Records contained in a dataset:
+ + + +

-- ==== Sys2Proof/Syntax.lean ====
section
/-! DEFINITION. The operands and the operation set of SDMMC-TE: one constructor of `Instr` per row of
spec/opcode_table.json (00_scope.md R3, 30_encoding.md R139 to R141), and the Request records of 10_state.md R41 to R44. -/

namespace Sys2Proof

/-- The formats an operation can arrive in (30_encoding.md R120): a register-bus access, a dispatch key, or an
operation id. -/
inductive Format where
  | mmio
  | req
  | seq
deriving DecidableEq, Repr

/-! ### Requests -/

/-- The error kinds (60_exceptions.md R450); their numbers are `ErrorCode.code`. -/
inductive ErrorCode where
  | none
  | rspTimeout
  | rspCrc7
  | stbTimeout
  | rdataCrc16
  | cardCrcTimeout
  | crcToken
  | dmaMap
  | waitTimeout
deriving DecidableEq, Repr

/-- The number of an error kind (R450). -/
def ErrorCode.code : ErrorCode → Nat
  | .none => 0
  | .rspTimeout => 1
  | .rspCrc7 => 2
  | .stbTimeout => 3
  | .rdataCrc16 => 4
  | .cardCrcTimeout => 5
  | .crcToken => 6
  | .dmaMap => 7
  | .waitTimeout => 8

/-- The expected response shape of a Command (10_state.md R42; codes 30_encoding.md R138). -/
inductive RspShape where
  | none
  | r48
  | r136
  | r48b
deriving DecidableEq, Repr

/-- The code of a response shape (R138). -/
def RspShape.code : RspShape → Nat
  | .none => 0
  | .r48 => 1
  | .r136 => 2
  | .r48b => 3

/-- The direction of a data phase (10_state.md R43): `rd` is card to host. -/
inductive Dir where
  | rd
  | wr
deriving DecidableEq, Repr

/-- The code of a direction (R138). -/
def Dir.code : Dir → Nat
  | .rd => 0
  | .wr => 1

/-- A Command (10_state.md R42). `opcode` is wide enough to write down the ill-formed values above 63. A response word
that no decoder wrote holds no value. -/
structure Command where
  opcode : Byte
  arg : Word
  rsp : RspShape
  resp0 : Option Word
  resp1 : Option Word
  resp2 : Option Word
  resp3 : Option Word
  error : ErrorCode
  retries : Nat
deriving DecidableEq, Repr

/-- One segment `(buf, len)` of a scatter list (10_state.md R44). -/
structure Segment where
  buf : Word
  len : Nat
deriving DecidableEq, Repr

/-- A Data Descriptor (10_state.md R43). -/
structure DataDesc where
  dir : Dir
  blksz : Nat
  blocks : Nat
  sg : List Segment
  error : ErrorCode
  bytesXfered : Nat
deriving DecidableEq, Repr

/-- The transfer size in bytes, a natural number (43_data_path_configurator.md R229). -/
def DataDesc.size (d : DataDesc) : Nat := d.blksz * d.blocks

/-- A Request (10_state.md R41). -/
structure Request where
  cmd : Command
  data : Option DataDesc
  stop : Option Command
deriving DecidableEq, Repr

/-! ### Register names (30_encoding.md R121) -/

/-- The plain registers. `dmaBase 0` and `dmaSize 0` are `DMA_BASE0` and `DMA_SIZE0`. -/
inductive PlainReg where
  | cmdbuf
  | cmdargLo
  | rspbufHi
  | rspbufLo
  | state
  | status
  | blksize
  | blkcnt
  | dataTx
  | dataRx
  | dmaBase (k : Nat)
  | dmaSize (k : Nat)
deriving DecidableEq, Repr

/-- The masked registers (R123). -/
inductive MaskedReg where
  | config
  | ctrl
  | int
  | timing
  | clkcfg
deriving DecidableEq, Repr

/-- A register of the block. -/
inductive Reg where
  | plain (r : PlainReg)
  | masked (m : MaskedReg)
deriving DecidableEq, Repr

/-- The byte offset of a register from `host.base` (R121). -/
def Reg.offset : Reg → Nat
  | .plain .cmdbuf => 0x00
  | .plain .cmdargLo => 0x04
  | .plain .rspbufHi => 0x08
  | .plain .rspbufLo => 0x0C
  | .masked .config => 0x10
  | .masked .ctrl => 0x14
  | .masked .int => 0x18
  | .plain .state => 0x1C
  | .plain .status => 0x20
  | .masked .timing => 0x24
  | .masked .clkcfg => 0x28
  | .plain .blksize => 0x2C
  | .plain .blkcnt => 0x30
  | .plain .dataTx => 0x34
  | .plain .dataRx => 0x38
  | .plain (.dmaBase k) => 0x40 + 8 * k
  | .plain (.dmaSize k) => 0x44 + 8 * k

/-! ### Other operands -/

/-- Which Command of the outstanding Request an operation works on: `req.cmd` or `req.stop`. -/
inductive CmdSel where
  | primary
  | stop
deriving DecidableEq, Repr

/-- The waiting state `TRIGGER` enters (45_transaction_controller.md R279). -/
inductive WaitSel where
  | poll
  | interrupt
deriving DecidableEq, Repr

/-- A one-bit field of `STATE` or `STATUS`, the operand of `WAIT_UNTIL` (46_bounded_waits.md R310). -/
inductive StatusBit where
  | finished
  | error
  | rspTimeout
  | rspCrc7Err
  | stbTimeout
  | rdataCrc16Err
  | cardCrcTimeout
  | crcTokenErr
  | rspBufFull
  | txBufEmpty
  | rxBufFull
deriving DecidableEq, Repr

/-- The oracle's answer to a response phase (49_host_and_bus_interfaces.md R421). -/
inductive RspAnswer where
  | nothing
  | bytes (bs : List Byte) (crcOk : Bool)
deriving DecidableEq, Repr

/-- The oracle's answer to a step of the DMA data phase (R424): the bytes read, how many bytes are taken for a write,
or a failure. -/
inductive DmaAnswer where
  | read (bs : List Byte)
  | take (n : Nat)
  | fail
deriving DecidableEq, Repr

/-- The oracle's answer to a step of the PIO data phase (R423): the next four bytes in bus order, a word taken, or a
failure. -/
inductive PioAnswer where
  | read (y0 y1 y2 y3 : Byte)
  | take
  | fail
deriving DecidableEq, Repr

/-- The end of a triggered transaction (R428): clean, or in error with the set `E` of `STATUS` bits 5:0, the token, and
the value drawn for `STATE.FINISHED` (U7). -/
inductive EndAnswer where
  | ok
  | err (status : BitVec 6) (token : BitVec 3) (finished : Bool)
deriving DecidableEq, Repr

/-- The rows of format `REQ` (30_encoding.md R139). -/
inductive PathRow where
  | r136
  | dataPio
  | dataDmaIrqCmd
  | dataDmaIrqThr
  | dataDmaPoll
  | nodataIrq
  | nodataPoll
deriving DecidableEq, Repr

+ + + +

What needs to be done » Using the entries above, give back exactly the line containing "opcode : Byte", the line containing "(10_state.md R44). -/", and every line between them, and nothing else.

Response box »
  opcode : Byte
  arg : Word
  rsp : RspShape
  resp0 : Option Word
  resp1 : Option Word
  resp2 : Option Word
  resp3 : Option Word
  error : ErrorCode
  retries : Nat
deriving DecidableEq, Repr

/-- One segment `(buf, len)` of a scatter list (10_state.md R44). -/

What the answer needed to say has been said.